A escasas semanas de la tragedia, Cristina Fernández la mandó llamar. La recibió junto a Mariana Larroque, hermana de Andrés, “el Cuervo” Larroque, dirigente de La Cámpora. En el preámbulo, como ignorándola, las dos funcionarias hablaron de extensiones de pelo y de carteras. Zulma introdujo una cuestión molesta: su desgarro. La Presidenta, con un gesto de estar de vuelta de todo, le respondió: “Vos hablás desde el dolor pero todavía no sabés de qué se trata”.
Zulma escribe papelitos para advertir a otros jóvenes como su hijo que no se dejen masacrar. La gente, en ocasiones, se los agarra y le da dinero: cree que es una pordiosera. Vaya, quizás sí: pide justicia. Zulma quedó impactada con la fría distancia de la jefa de Estado.
Y es imprescindible preguntarse, ahora, ¿ de qué pasta está hecha Cristina Elizabet Fernández de Kirchner? La madre de Carlos tiene una contestación al acertijo: “De mármol, señora”. Narciso se enamoró de la imagen que le devolvía el agua. Incapaz de ver otra cosa que su rostro, se inclinó en el lago hasta sumergirse. Se ahogó en su propio, pobre, esplendor.
Cuentan que la Presidenta se ha hecho proyectar una veintena de veces The Queen , el film en el que Hellen Mirren personifica a la Reina de Inglaterra.
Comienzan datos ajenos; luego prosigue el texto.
-- ==== Sys2Proof/Machine/Backward.lean ====
section
/-! DEFINITION. BMM and the widening direction (R149–R164, R246), gradient tracking and re-runs (R138–R141), the evaluation
and the signals of check groups (R129–R137, R243), adapter additions (R172). -/

namespace Sys2Proof.Machine

/-! ## Operands (R150, R151, R155) -/

/-- The element that streams at output row i, reduction position r of product b, with its E8 row scale (R155). -/
def Dev.gElem (d : Dev) (x : Desc) (t : Tensor) (b i r : Nat) : XR :=
  if x.bTrans then d.elem t (b * x.bK + r) i else d.elem t (b * x.bM + i) r
/-- The same as the array takes it: an E8 scale of the output row is left to the edge converter (R151). -/
def Dev.gArr (d : Dev) (x : Desc) (t : Tensor) (b i r : Nat) : XR :=
  if t.fmt = .E8 ∧ !x.bTrans then decode .E8 1 0 (d.code t (b * x.bM + i) r) else d.gElem x t b i r
/-- The E8 row scale that the edge converter applies (R151). -/
def Dev.gScale (d : Dev) (x : Desc) (t : Tensor) (b i : Nat) : XR :=
  if t.fmt = .E8 ∧ !x.bTrans then .fin false (d.rowScale t (b * x.bM + i)) else .one

/-- A stationary element with its row scale; an escape counts 0 (R78, R150). -/
def Dev.narrowElem (d : Dev) (t : Tensor) (row col : Nat) : XR :=
  if t.layout = 1 then .ofRat (d.rowScale t row * ((expand t.fmt (d.code t row col)).1 : Rat)) else d.elem t row col
/-- Its row and column for reduction position r and output j: the reduction runs along rows but for PASS 0 (R151). -/
def Desc.nwPos (x : Desc) (b r j : Nat) : Nat × Nat := if x.pass = 0 then (b * x.bN + j, r) else (b * x.bK + r, j)

/-- A token of the mask is live (R175): a reduction position in the dW phase. -/
def Dev.tokenLive (d : Dev) (x : Desc) (mask : Option Tensor) (b r : Nat) : Bool :=
  x.pass != 2 || d.live mask (b * x.bK + r)

/-- The products of output (i, j) of product b, cut into reduction blocks (R153, R175). -/
def Dev.bmmBlocks (d : Dev) (x : Desc) (tg tn : Tensor) (mask : Option Tensor) (b i j : Nat) : List (List XR) :=
  (redBlocks x.bK x.walk.red).map (fun blk => (blk.filter (d.tokenLive x mask b)).map (fun r =>
    (d.gArr x tg b i r).mul (d.narrowElem tn (x.nwPos b r j).1 (x.nwPos b r j).2)))

/-- The drip corrections of output (i, j), exact, in the order of R164. -/
def Dev.bmmCorr (d : Dev) (x : Desc) (tg tn : Tensor) (mask : Option Tensor) (b i j : Nat) : List XR :=
  if !x.fDrip ∨ !tn.hasDrip then []
  else
    match x.pass with
    | 0 => (d.rowDrips tn (b * x.bN + j) x.bK).map (fun e => (d.gElem x tg b i e.1).mul (decG16 e.2))
    | 1 =>
      if tn.layout ≠ 1 then []
      else (List.range x.bK).filterMap (fun r =>
        (d.dripAt tn (b * x.bK + r) j).map (fun g => (d.gElem x tg b i r).mul (decG16 g)))
    | _ =>
      ((List.range x.bK).filter (d.tokenLive x mask b)).flatMap (fun r =>
        ((d.actDrips tn (b * x.bK + r)).filter (fun e => e.1 == j)).map (fun e => (d.gElem x tg b i r).mul (decG16 e.2)))

/-- Drip entries that the corrections of a BMM visit, and the cycles each costs (R164). -/
def Dev.bmmDripCycles (d : Dev) (x : Desc) (tn : Tensor) (mask : Option Tensor) : Nat :=
  if !x.fDrip ∨ !tn.hasDrip then 0
  else
    let b := List.range x.fBatch
    if x.pass = 2 then
      (b.foldl (fun s b => s + ((List.range x.bK).filter (d.tokenLive x mask b)).foldl (fun s r =>
        s + ((d.actDrips tn (b * x.bK + r)).filter (fun e => e.1 < x.bN)).length) 0) 0) * cdiv x.bM 256
    else if tn.layout ≠ 1 then 0
    else
      let rows := if x.pass = 0 then x.bN else x.bK
      let len := if x.pass = 0 then x.bK else x.bN
      (b.foldl (fun s b => s + (List.range rows).foldl (fun s r => s + (d.rowDrips tn (b * rows + r) len).length) 0) 0) *
        cdiv x.bM 256

/-! ## The widening direction (R102, R111, R138) -/

/-- The E8 row scale of a widened row (R111, R113). -/
def widenScale (row : List XR) : Nat :=
  let a := row.foldl (fun m v => if v.isFin then xmax m v.abs else m) XR.zero
  ceilPow2G16 (wdiv (rw a) (.ofInt 480))

/-- One row widened: the exact factor 2^(g − g_in), the conversion of each element, its tallies, and the row scale. -/
def Dev.widenRow (d : Dev) (p : Nat) (x : Desc) (dst : Fmt) (row : List XR) (r : Nat) (e : Int) : Nat × List (Nat × Tally) :=
  let vs := row.map (fun v => v.mul (.fin false (pow2 e)))
  let s := if dst = .E8 then widenScale vs else 0x3F00
  let sv := (decG16 s).val
  (s, ((List.range vs.length).zip vs).map (fun c =>
    let o := convert { d.outConv p x dst x.bRndBase (r * row.length + c.1) with scale := if dst = .E8 then sv else 1, intWrap := false } c.2
    (o.1, ⟨c.2, c.2, decode dst sv 0 o.1, o.2.ovf, false, false⟩)))

/-- Rows of a result written, with the E8 row scales at the record's SCALE address (R231). -/
def Dev.putScaledRow (d : Dev) (t : Tensor) (r : Nat) (scale : Nat) (codes : List Nat) : Dev :=
  let d := d.putRow t r 0 codes
  if t.fmt = .E8 ∧ t.scale ≠ 0 then d.fabricWrite (t.scale + 2 * r) (leBytes 2 scale) else d

/-! ## Gradient re-runs (R138–R141) -/

/-- Re-runs of a layer in the step, over its micro-batches (R140). -/
def TileSt.layerReruns (t : TileSt) (layer : Nat) : Nat :=
  t.retry.foldl (fun s e => if e.1 / 256 = layer then s + e.2 else s) 0

/-- The condition of R140 that a conversion meets: the new exponent, and whether it is an overflow condition. -/
def Dev.rerunG (d : Dev) (p : Nat) (x : Desc) (c : RecCnt) (inf : Bool) (g : Int) : Option (Int × Bool) :=
  let lt := d.ltab p x.layer
  let m := decW32 c.runMax
  let top : Int := 60 - (lt.h : Int)
  if c.elems = 0 ∨ !d.tracking p x.layer then none
  else if inf then some (clampI (-127) 127 (g - 8), true)
  else if lt.gsatMax ≠ 0xFFFF ∧ c.sat * 65536 > lt.gsatMax * c.elems then some (clampI (-127) 127 (g - (log2X m - top)), true)
  else if lt.zjump ≠ 0xFFFF ∧ !m.isZero ∧ c.zeros * 65536 > ((d.trk p x.layer).zbase + lt.zjump) * c.elems then
    some (clampI (-127) 127 (g - (log2X m - top)), false)
  else none

/-- A re-run is queued (R140): for every dX command of the group that has run, or for the BMM alone. -/
def Dev.queueRerun (d : Dev) (p : Nat) (i : Issued) (g : Int) : Dev :=
  let x := i.desc
  let t := d.tile p
  let key := 256 * x.layer + x.mb
  let n := tget 0 t.retry key + 1
  let members := if x.chkEn then
      (match t.groupOf i.n with
        | some gr => gr.cmds.filter (fun j => !t.issue.any (·.n == j.n))
        | none => [i])
    else [i]
  let t := { t with
    retry := tset 0 t.retry key n
    reruns := t.reruns.filter (fun r => !members.any (·.n == r.n)) ++ members.map (fun j => ⟨j.n, j.desc, g, j.recs⟩) }
  let t := if x.chkEn then t.modGroup i.n (fun gr => { gr with g := some g, done := [] }) else t
  let d := ((d.setTile p t).raise 0x5005).bump SIV_STEP_COUNTS.GRAD_RERUNS 1 p
  let d := d.verdict p x.bStat 0x80
  d.patchRec p x.bStat 57 (leBytes 1 (Nat.min n 255))

/-! ## BMM -/

def Dev.bmmReads (d : Dev) (p : Nat) (x : Desc) : List (Nat × Nat) :=
  let b := x.fBatch
  let r (o n : Nat) := ((d.tensor p (x.f o 3)).map (fun t => t.reads n)).getD []
  r 16 (if x.bTrans then b * x.bK else b * x.bM) ++ r 19 (if x.pass = 0 then b * x.bN else b * x.bK) ++
    (if x.f 25 3 % 0x10000 = noOp then [] else r 25 0) ++ r 28 (b * x.bM)

/-- Cycles of a BMM (R156, R168, R171) with its stalls: `fill0` zero-fill cycles of a first contribution, `rep` blocks walked
again. One that a hard failure ends after `lim` blocks counts its setup, its first load and the blocks it has walked (DESIGN
CHOICE, log 91). -/
def bmmCycles (x : Desc) (wide : Bool) (masked : Nat) (rep fill0 : Nat) (lim : Option Nat) : Acct :=
  let w := x.walk
  let pp := if wide then 256 else 128
  let rp := repeatStall (pp * rep)
  if w.empty then ⟨24, 0, []⟩
  else match lim with
  | some l => ⟨24 + 128 + pp * l + fill0, masked, rp⟩
  | none =>
    let prods (r : Nat) : Nat := if w.form = 1 then Nat.min 4 (w.batch - 4 * r) else 1
    let outBlocks : List (Nat × Nat) := (List.range w.rounds).flatMap (fun r => (List.range w.nb).flatMap (fun n =>
      (List.range w.mb).map (fun m => (Nat.min 128 (w.m - 128 * m), Nat.min w.outs (w.n - w.outs * n) * prods r))))
    let fill := if w.form = 0 then 384 else 256
    let rem := w.remainder * (pp / 128)
    let mk := masked
    if x.bSlotDest then
      if w.k = 0 then ⟨24 + fill0, 0, []⟩
      else
        let tb := outBlocks.foldl (fun s e => s + w.kb * Nat.max pp (cdiv (e.1 * e.2) 256)) 0
        ⟨24 + 128 + tb + fill + 12 + cdiv (w.lastM * w.lastN) 256 + fill0 - rem, mk, rp ++ if rem = 0 then [] else [(3, rem)]⟩
    else if w.k = 0 then ⟨24 + 40 + cdiv (w.lastM * w.lastN) 128, 0, []⟩
    else
      let tb := outBlocks.foldl (fun s e => s + Nat.max (pp * w.kb) (cdiv (e.1 * e.2) 128)) 0
      ⟨24 + 128 + tb + fill + 40 + cdiv (w.lastM * w.lastN) 128 - rem, mk, rp ++ if rem = 0 then [] else [(3, rem)]⟩

/-- The block sums of an output of a BMM into a slot, of the reduction blocks that passed (R153, R177). -/
def Dev.slotSums (d : Dev) (x : Desc) (tg tn : Tensor) (mask : Option Tensor) (hard : Option Nat) (row j : Nat) : List (Option Sum) :=
  let w := x.walk
  ((List.range w.kb).zip (d.bmmBlocks x tg tn mask (row / Nat.max w.m 1) (row % Nat.max w.m 1) j)).filterMap (fun e =>
    let blk := w.outBlock (row / Nat.max w.m 1) (row % Nat.max w.m 1) j * Nat.max w.kb 1 + e.1
    if hard.any (fun h => decide (h ≤ blk)) then none else some (blockSum e.2))

/-- A row of the result is live: every row in the dW phase, whose mask works on the reduction (R175). -/
def Dev.bmmLive (d : Dev) (x : Desc) (mask : Option Tensor) (row : Nat) : Bool := x.pass == 2 || d.live mask row

/-- What a BMM adds into element (row, j) of its slot: block sums of the reduction blocks that passed, then the corrections
(R164, R168, R177). -/
def Dev.bmmContribs (d : Dev) (p : Nat) (x : Desc) (tg tn : Tensor) (hard : Option Nat) (row j : Nat) : List Contrib :=
  let m := Nat.max x.walk.m 1
  let mask := d.tensor p (x.f 25 3)
  if !d.bmmLive x mask row then []
  else
    (d.slotSums x tg tn mask hard row j).filterMap (fun s => s.map (fun s => ⟨s.1.mul (d.gScale x tg (row / m) (row % m)), false⟩)) ++
      (if hard.isSome then [] else (d.bmmCorr x tg tn mask (row / m) (row % m) j).map (fun v => ⟨v, true⟩))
La Presidenta, es probable, estudie su modo de lejanía, de sobrevolar con la mirada. Allí, cree esta muchacha de Tolosa, reside lo mayestático. Ignora, por cierto, lo que Elizabeth II le deberá siempre a Mirren: el poder, la distancia, el control de las emociones son una carga pesada. Están, pero no a la vista. Son una lava contenida, no una mutilación.